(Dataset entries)
↓↓↓

theorem sameOutcome_ite {p : Prop} [Decidable p] {a a' b b' : Host.Outcome State Fault Refusal} (ha : SameOutcome a a')
    (hb : SameOutcome b b') : SameOutcome (if p then a else b) (if p then a' else b') := by
  split
  · exact ha
  · exact hb

/-- A fault is taken in both. -/
theorem sameOutcome_raise (f : Byte) (c : FaultCode) (s : State) :
    SameOutcome (.next (raise c s)) (.next (raise c (setFault f s))) := sameOutcome_next rfl

section
variable (f : Byte) (s : State)

theorem execTxUpdate_setFault : SameOutcome (execTxUpdate s) (execTxUpdate (setFault f s)) := by
  have hrun : (setFault f s).tx.run = s.tx.run := rfl
  unfold execTxUpdate
  rw [hrun, emitAndAdvance_setFault]
  cases s.tx.run with
  | uninit => exact sameOutcome_raise f _ s
  | stopped | halting => exact sameOutcome_next rfl
  | running =>
    obtain ⟨u, e⟩ := emitAndAdvance s
    cases e with
    | error r => exact sameOutcome_fault r _
    | ok r => exact sameOutcome_ite (sameOutcome_next rfl) (sameOutcome_raise f _ (stopEngine s))

theorem execRxCapture_setFault (ts : Word) : SameOutcome (execRxCapture ts s) (execRxCapture ts (setFault f s)) := by
  unfold execRxCapture
  rw [captureStep_setFault]
  refine sameOutcome_ite (sameOutcome_raise f _ s) ?_
  cases captureStep ts s with
  | error r => exact sameOutcome_fault r _
  | ok u => exact sameOutcome_next rfl

/-- R58: FAULT itself is the one register that shows FAULT. -/
theorem reg_setFault {n : Byte} (hn : n ≠ 0x1F) : reg (setFault f s) n = reg s n := by
  have hne : n.toNat ≠ 0x1F := fun e => hn (BitVec.eq_of_toNat_eq e)
  unfold reg
  split
  case h_20 => contradiction
  all_goals rfl

/-- R330: but for READ_REG of FAULT no operation reads FAULT. -/
theorem exec_setFault {i : Instr} (hi : i ≠ .readReg 0x1F) : SameOutcome (exec i s) (exec i (setFault f s)) := by
  cases i with
  | initTx np bidi invert trig b1 b0 =>
    have hrun : (setFault f s).tx.run = s.tx.run := rfl
    simp only [exec, execInitTx, hrun]
    cases s.tx.run with
    | running | halting => exact sameOutcome_raise f _ s
    | uninit | stopped => exact sameOutcome_ite (sameOutcome_next rfl) (sameOutcome_raise f _ s)
  | packet => exact sameOutcome_ite (sameOutcome_raise f _ s) (sameOutcome_next rfl)
  | start =>
    have hrun : (setFault f s).tx.run = s.tx.run := rfl
    simp only [exec, execStart, hrun]
    cases s.tx.run with
    | uninit | running | halting => exact sameOutcome_raise f _ s
    | stopped => exact sameOutcome_next rfl
  | stop =>
    have hrun : (setFault f s).tx.run = s.tx.run := rfl
    simp only [exec, execStop, hrun]
    cases s.tx.run <;> exact sameOutcome_next rfl
  | setOvrMask | rxInit => exact sameOutcome_next rfl
  | setOvrDelta sel => cases sel <;> exact sameOutcome_next rfl
  | setBidiThreshold => exact sameOutcome_ite (sameOutcome_raise f _ s) (sameOutcome_next rfl)
  | rxTake =>
    exact sameOutcome_ite (sameOutcome_ite (sameOutcome_next rfl) (sameOutcome_fault _ _)) (sameOutcome_next rfl)
  | bidiTake => exact sameOutcome_ite (sameOutcome_next rfl) (sameOutcome_next rfl)
  | readReg n =>
    simp only [exec, execReadReg, reg_setFault f s fun e => hi (e ▸ rfl)]
    cases reg s n with
    | none => exact sameOutcome_raise f _ s
    | some w => exact sameOutcome_next rfl
  | readBuf a =>
    have hb : bufferByte (setFault f s) a = bufferByte s a := rfl
    simp only [exec, execReadBuf, hb]
    cases bufferByte s a with
    | none => exact sameOutcome_raise f _ s
    | some w => exact sameOutcome_next rfl
  | txUpdate => exact execTxUpdate_setFault f s
  | rxCapture ts => exact execRxCapture_setFault f s ts
  | bidiByte b =>
    have hb : bidiStoreAddr (setFault f s) = bidiStoreAddr s := rfl
    simp only [exec, execBidiByte, hb]
    cases bidiStoreAddr s <;> exact sameOutcome_next rfl
  | rxBidiFire =>
    have hos : (setFault f s).rx.os = s.rx.os := rfl
    simp only [exec, execRxBidiFire, hos]
    cases s.rx.os <;> exact sameOutcome_next rfl

end

/-- Settles O54: another FAULT gives an outcome that differs in FAULT only, and READ_REG of FAULT answers it. -/
theorem faultDoesNotStopBlock : Obligations.FaultDoesNotStopBlock := by
  unfold Obligations.FaultDoesNotStopBlock
  intro i s t f ht
  by_cases hi : i = .readReg 0x1F
  · subst hi
    obtain rfl : respond [s.fault.zeroExtend 32] s = t := Host.Outcome.next.inj ht
    exact ⟨respond [f.zeroExtend 32] (setFault f s), rfl, rfl, rfl, rfl, rfl, rfl, rfl, rfl, rfl, rfl,
      fun hne => absurd rfl hne, fun _ => rfl⟩
  · obtain ⟨u, hu, hsame⟩ := exec_setFault f s hi t ht
    refine ⟨u, hu, ?_⟩
    rw [hsame]
    exact ⟨rfl, rfl, rfl, rfl, rfl, rfl, rfl, rfl, rfl, fun _ => rfl, fun h => absurd h hi⟩

end Sys2Proof.Machine
end

section
/-! SUPPORT. The two sides of the block and the three indications (60_exceptions.md R344, R349): which operations write
which side, and what sets and clears each indication. -/

namespace Sys2Proof.Machine

/-! ### The sides the operations write (R349) -/

theorem execTxUpdate_rx {s t : State} (ht : execTxUpdate s = .next t) : t.rx = s.rx := by
  rcases execTxUpdate_next ht with
    ⟨-, rfl⟩ | ⟨-, rfl⟩ | ⟨-, rfl⟩ | ⟨-, u, r, he, ⟨-, rfl⟩ | ⟨-, rfl⟩⟩
  case inr.inr.inr.inl => exact (setReload_rx u r).trans (emitAndAdvance_frame he).2.1
  all_goals rfl

/-- Only the four operations of 42_rx_engine.md change the receive engine. -/
theorem exec_keeps_rx {i : Instr} {s t : State} (ht : exec i s = .next t)
    (hop : i.op ∉ [.rxInit, .rxTake, .rxCapture, .rxBidiFire]) : t.rx = s.rx := by
  cases i with
  | rxInit | rxTake | rxCapture | rxBidiFire => simp [Instr.op] at hop
  | initTx => rcases execInitTx_next ht with ⟨-, rfl⟩ | ⟨-, ⟨-, rfl⟩ | ⟨-, rfl⟩⟩ <;> rfl
  | packet => rcases execPacket_next ht with ⟨-, rfl⟩ | ⟨-, rfl⟩ <;> rfl
  | start => rcases execStart_next ht with ⟨-, rfl⟩ | ⟨-, rfl⟩ | ⟨-, rfl⟩ <;> rfl
  | stop => rcases execStop_next ht with ⟨-, rfl⟩ | ⟨-, rfl⟩ <;> rfl
  | setOvrMask => cases ht; rfl
  | setOvrDelta sel => cases sel <;> cases ht <;> rfl
  | setBidiThreshold => rcases execSetBidiThreshold_next ht with ⟨-, rfl⟩ | ⟨-, rfl⟩ <;> rfl
  | bidiTake => rcases execBidiTake_next ht with ⟨-, rfl⟩ | ⟨-, rfl⟩ <;> rfl
  | readReg => rcases execReadReg_next ht with ⟨-, rfl⟩ | ⟨w, -, rfl⟩ <;> rfl
  | readBuf => rcases execReadBuf_next ht with ⟨-, rfl⟩ | ⟨w, -, rfl⟩ <;> rfl
  | txUpdate => exact execTxUpdate_rx ht
  | bidiByte => rcases execBidiByte_next ht with ⟨-, rfl⟩ | ⟨a, -, rfl⟩ <;> rfl

/-- R33: TX_UPDATE, BIDI_TAKE and INIT_TX alone change the flag of the return channel's snapshot. -/
theorem exec_keeps_bidi_ready {i : Instr} {s t : State} (ht : exec i s = .next t)
    (hop : i.op ∉ [.initTx, .bidiTake, .txUpdate]) : t.bidi.ready = s.bidi.ready := by
  cases i with
  | initTx | bidiTake | txUpdate => simp [Instr.op] at hop
  | packet => rcases execPacket_next ht with ⟨-, rfl⟩ | ⟨-, rfl⟩ <;> rfl
  | start => rcases execStart_next ht with ⟨-, rfl⟩ | ⟨-, rfl⟩ | ⟨-, rfl⟩ <;> rfl
  | stop => rcases execStop_next ht with ⟨-, rfl⟩ | ⟨-, rfl⟩ <;> rfl
  | setOvrMask | rxInit => cases ht; rfl
  | setOvrDelta sel => cases sel <;> cases ht <;> rfl
  | setBidiThreshold => rcases execSetBidiThreshold_next ht with ⟨-, rfl⟩ | ⟨-, rfl⟩ <;> rfl
  | rxTake => rcases execRxTake_next ht with ⟨-, rfl⟩ | ⟨-, rfl⟩ <;> rfl
  | readReg => rcases execReadReg_next ht with ⟨-, rfl⟩ | ⟨w, -, rfl⟩ <;> rfl
  | readBuf => rcases execReadBuf_next ht with ⟨-, rfl⟩ | ⟨w, -, rfl⟩ <;> rfl
  | rxCapture =>
    rcases execRxCapture_next ht with ⟨-, rfl⟩ | ⟨-, u, hu, rfl⟩
    · rfl
    · exact congrArg (·.ready) (captureStep_frame hu).bidi
  | bidiByte =>
    rcases execBidiByte_next ht with ⟨-, rfl⟩ | ⟨a, -, rfl⟩
    · rfl
    · simp only [finish_bidi, countByte]
      cases s.tx.pins.rcCh <;> rfl
  | rxBidiFire => rcases execRxBidiFire_next ht with ⟨-, rfl⟩ | ⟨-, rfl⟩ | ⟨-, rfl⟩ <;> rfl

section
variable {s t : State} (hi : Inv s)
include hi

/-- R154, R157: a Running engine's step writes the four regions of the transmit side only. -/
theorem txUpdate_sameOutside (ht : execTxUpdate s = .next t) : SameMemoryOutside TxAddress s t := by
  rcases execTxUpdate_next ht with
    ⟨-, rfl⟩ | ⟨-, rfl⟩ | ⟨-, rfl⟩ | ⟨hr, u, r, he, ⟨-, rfl⟩ | ⟨-, rfl⟩⟩
  case inr.inr.inr.inl =>
    obtain ⟨u', r', he', ha⟩ := emitAndAdvance_advances hi hr
    obtain ⟨rfl, -⟩ := Prod.mk.inj (he.symm.trans he')
    have hem : SameMemoryOutside TxAddress s (emitted s) := emit_sameOutside (s := loadActive s) hi.mem _
    cases ha with
    | halt | move => exact hem
    | latch => exact fun a hout => (enterFrame_sameOutside (emitted_wf hi) a hout).trans (hem a hout)
  all_goals exact fun _ _ => rfl

/-- R349: the operations of the transmit side write its four regions only. -/
theorem exec_txSide_sameOutside {i : Instr} (ht : exec i s = .next t) (hop : i.op ∉ [.rxInit, .rxCapture]) :
    SameMemoryOutside TxAddress s t := by
  cases i with
  | rxInit | rxCapture => simp [Instr.op] at hop
  | initTx np bidi invert trig b1 b0 =>
    rcases execInitTx_next ht with ⟨-, rfl⟩ | ⟨-, ⟨-, rfl⟩ | ⟨-, rfl⟩⟩
    · exact fun _ _ => rfl
    · exact configure_sameOutside hi.mem np bidi invert trig b1 b0
    · exact fun _ _ => rfl
  | packet =>
    rcases execPacket_next ht with ⟨-, rfl⟩ | ⟨-, rfl⟩
    · exact fun _ _ => rfl
    · exact fun a ha => Memory.read_fill_outside hi.mem _ (by decide) fun hin => ha (.inl hin)
  | start =>
    rcases execStart_next ht with ⟨-, rfl⟩ | ⟨-, rfl⟩ | ⟨-, rfl⟩
    · exact fun _ _ => rfl
    · exact fun _ _ => rfl
    · exact enterFrame_sameOutside hi.mem
  | stop => rcases execStop_next ht with ⟨-, rfl⟩ | ⟨-, rfl⟩ <;> exact fun _ _ => rfl
  | txUpdate => exact txUpdate_sameOutside hi ht
  | bidiByte =>
    rcases execBidiByte_next ht with ⟨-, rfl⟩ | ⟨a, ha, rfl⟩
    · exact fun _ _ => rfl
    · exact fun x hx => Memory.read_write_of_ne hi.mem _ fun e =>
        hx (.inr (.inr (.inl (e ▸ bidiStoreAddr_range ha))))
  | _ =>
    obtain ⟨-, hmem⟩ := exec_keeps_tx_mem ht (by simp [Instr.op])
    exact fun a _ => congrArg (·.read a) hmem

/-- R349: what the operations of the receive side leave alone. -/
theorem exec_rxSide_frame {i : Instr} (ht : exec i s = .next t)
    (hop : i.op ∈ [.rxInit, .rxTake, .rxCapture, .rxBidiFire]) :
    (t.tx = s.tx ∧ t.ovr = s.ovr ∧ t.bidi = s.bidi) ∧ SameMemoryOutside RxAddress s t := by
  cases i with
  | rxInit e => cases ht; exact ⟨⟨rfl, rfl, rfl⟩, rxRestart_sameOutside hi.mem e⟩
  | rxTake => rcases execRxTake_next ht with ⟨-, rfl⟩ | ⟨-, rfl⟩ <;> exact ⟨⟨rfl, rfl, rfl⟩, fun _ _ => rfl⟩
  | rxCapture ts =>
    rcases execRxCapture_next ht with ⟨-, rfl⟩ | ⟨hts, u, hu, rfl⟩
    · exact ⟨⟨rfl, rfl, rfl⟩, fun _ _ => rfl⟩
    · obtain ⟨-, htx, hovr, hbidi, -, -, -⟩ := captureStep_frame hu
      have hm := captureStep_sameOutside hi hts hu
      exact ⟨⟨htx, hovr, hbidi⟩, hm⟩
  | rxBidiFire =>
    rcases execRxBidiFire_next ht with ⟨-, rfl⟩ | ⟨-, rfl⟩ | ⟨-, rfl⟩ <;> exact ⟨⟨rfl, rfl, rfl⟩, fun _ _ => rfl⟩
  | _ => simp [Instr.op] at hop

end

/-- Settles O57: each side's operations keep the other side's fields and write none of its regions. -/
theorem sidesShareOnlyFault : Obligations.SidesShareOnlyFault := by
  unfold Obligations.SidesShareOnlyFault
  refine fun i s t hi ht => ⟨fun hop => ?_, fun hop => ?_⟩
  · have hne : i.op ∉ [.rxInit, .rxTake, .rxCapture, .rxBidiFire] := by
      rcases hop with h | h | h | h | h | h | h | h | h | h <;> rw [h] <;> decide
    have hm := exec_txSide_sameOutside hi ht fun hin => hne ((by decide : [Op.rxInit, .rxCapture] ⊆ _) hin)
    exact ⟨exec_keeps_rx ht hne, fun a ha => hm a fun htx => not_rxAddress_of_txAddress htx ha⟩
  · obtain ⟨⟨htx, hovr, hbidi⟩, hm⟩ := exec_rxSide_frame hi ht (by simpa using hop)
    exact ⟨htx, hovr, hbidi, fun a ha => hm a (not_rxAddress_of_txAddress ha)⟩

/-! ### Levels (R344) -/

/-- A level that is `a` before a step and `b` after it: `S` sets it, `C` clears it, and otherwise it is kept. -/
structure LevelChange (S C : Prop) (a b : Bool) : Prop where
  set : S → b = true
  clear : C → b = false
  keep : ¬ S → ¬ C → b = a

section
variable {S C : Prop} {a b : Bool}

theorem LevelChange.rise (h : LevelChange S C a b) (ha : a = false) (hb : b = true) : S := by
  by_contra hs
  have hc : ¬ C := fun hc => by simp [h.clear hc] at hb
  simp [h.keep hs hc, ha] at hb

theorem LevelChange.fall (h : LevelChange S C a b) (ha : a = true) (hb : b = false) : C := by
  by_contra hc
  have hs : ¬ S := fun hs => by simp [h.set hs] at hb
  simp [h.keep hs hc, ha] at hb

theorem levelChange_kept (hs : ¬ S) (hc : ¬ C) (h : b = a) : LevelChange S C a b :=
  ⟨fun h => absurd h hs, fun h => absurd h hc, fun _ _ => h⟩

theorem levelChange_set (hs : S) (hc : ¬ C) (h : b = true) : LevelChange S C a b :=
  ⟨fun _ => h, fun h => absurd h hc, fun h => absurd hs h⟩

theorem levelChange_cleared (hs : ¬ S) (hc : C) (h : b = false) : LevelChange S C a b :=
  ⟨fun h => absurd h hs, fun _ => h, fun _ h => absurd hc h⟩

end

/-! ### IRQ_RX: the ready slot under a capture (R202-R206) -/

/-- R206: a half of the class `one` is the first half of the end bit. -/
def EndsPacket (one : Bool) (s : State) : Prop :=
  one = true ∧ s.rx.st = .data ∧ s.rx.first = .none ∧ s.rx.bitcnt = 8

section
variable {s t : State} {one : Bool} {ts : Word} {d : Nat}

theorem packetEnd_ready (ts : Word) (d : Nat) (s : State) :
    (packetEnd ts d s).rx.ready = (rxAccepts s || s.rx.ready) := by
  cases ha : rxAccepts s with
  | true =>
    rw [packetEnd_of_accepts ha]
    exact (armOneShot_ready ts d (fillReady s)).1
  | false =>
    rw [packetEnd_of_rejects (by simp [ha])]
    rfl

theorem takeBit_ready (h : takeBit one s = .ok t) : t.rx.ready = s.rx.ready := by
  simp only [takeBit, storeByte] at h
  repeat' split at h
  all_goals cases h <;> rfl

/-- R205: of the data steps only the end of a packet can change `ready`. -/
theorem dataStep_ready (hst : s.rx.st = .data) (h : dataStep one ts d s = .ok t) :
    (EndsPacket one s ∧ t = packetEnd ts d s) ∨ (¬ EndsPacket one s ∧ t.rx.ready = s.rx.ready) := by
  unfold dataStep at h
  split at h
  · rename_i hf
    split at h
    · rename_i hend
      obtain ⟨h8, hone⟩ := hend
      refine .inl ⟨⟨hone, hst, hf, h8⟩, ?_⟩
      split at h
      · exact (Except.ok.inj h).symm
      · cases h
    · rename_i hend
      cases h
      exact .inr ⟨fun ⟨hone, _, _, h8⟩ => hend ⟨h8, hone⟩, rfl⟩
  · rename_i hf
    refine .inr ⟨fun ⟨_, _, hnone, _⟩ => hf hnone, ?_⟩
    repeat' split at h
    · cases h; rfl
    · cases h; rfl
    · exact takeBit_ready h

/-- R202: of the framing steps only the end of a packet can change `ready`. -/
theorem frameStep_ready (h : frameStep one ts d s = .ok t) :
    (EndsPacket one s ∧ t = packetEnd ts d s) ∨ (¬ EndsPacket one s ∧ t.rx.ready = s.rx.ready) := by
  have hno : s.rx.st ≠ .data → ¬ EndsPacket one s := fun hst ⟨_, hdata, _, _⟩ => hst hdata
  unfold frameStep at h
  split at h
  · rename_i hst
    cases h
    exact .inr ⟨hno (by simp [hst]), congrArg (·.ready) (huntStep_onlyFraming one s).rx⟩
  · rename_i hst
    cases h
    refine .inr ⟨hno (by simp [hst]), ?_⟩
    cases one <;> rfl
  · rename_i hst
    exact dataStep_ready hst h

↑↑↑

AIM OF THE EXERCISE
The word "decide" may appear in several lines of the data; copy every line where it does.

COMPLETED EXERCISE
    · exact fun a ha => Memory.read_fill_outside hi.mem _ (by decide) fun hin => ha (.inl hin)
      rcases hop with h | h | h | h | h | h | h | h | h | h <;> rw [h] <;> decide
    have hm := exec_txSide_sameOutside hi ht fun hin => hne ((by decide : [Op.rxInit, .rxCapture] ⊆ _) hin)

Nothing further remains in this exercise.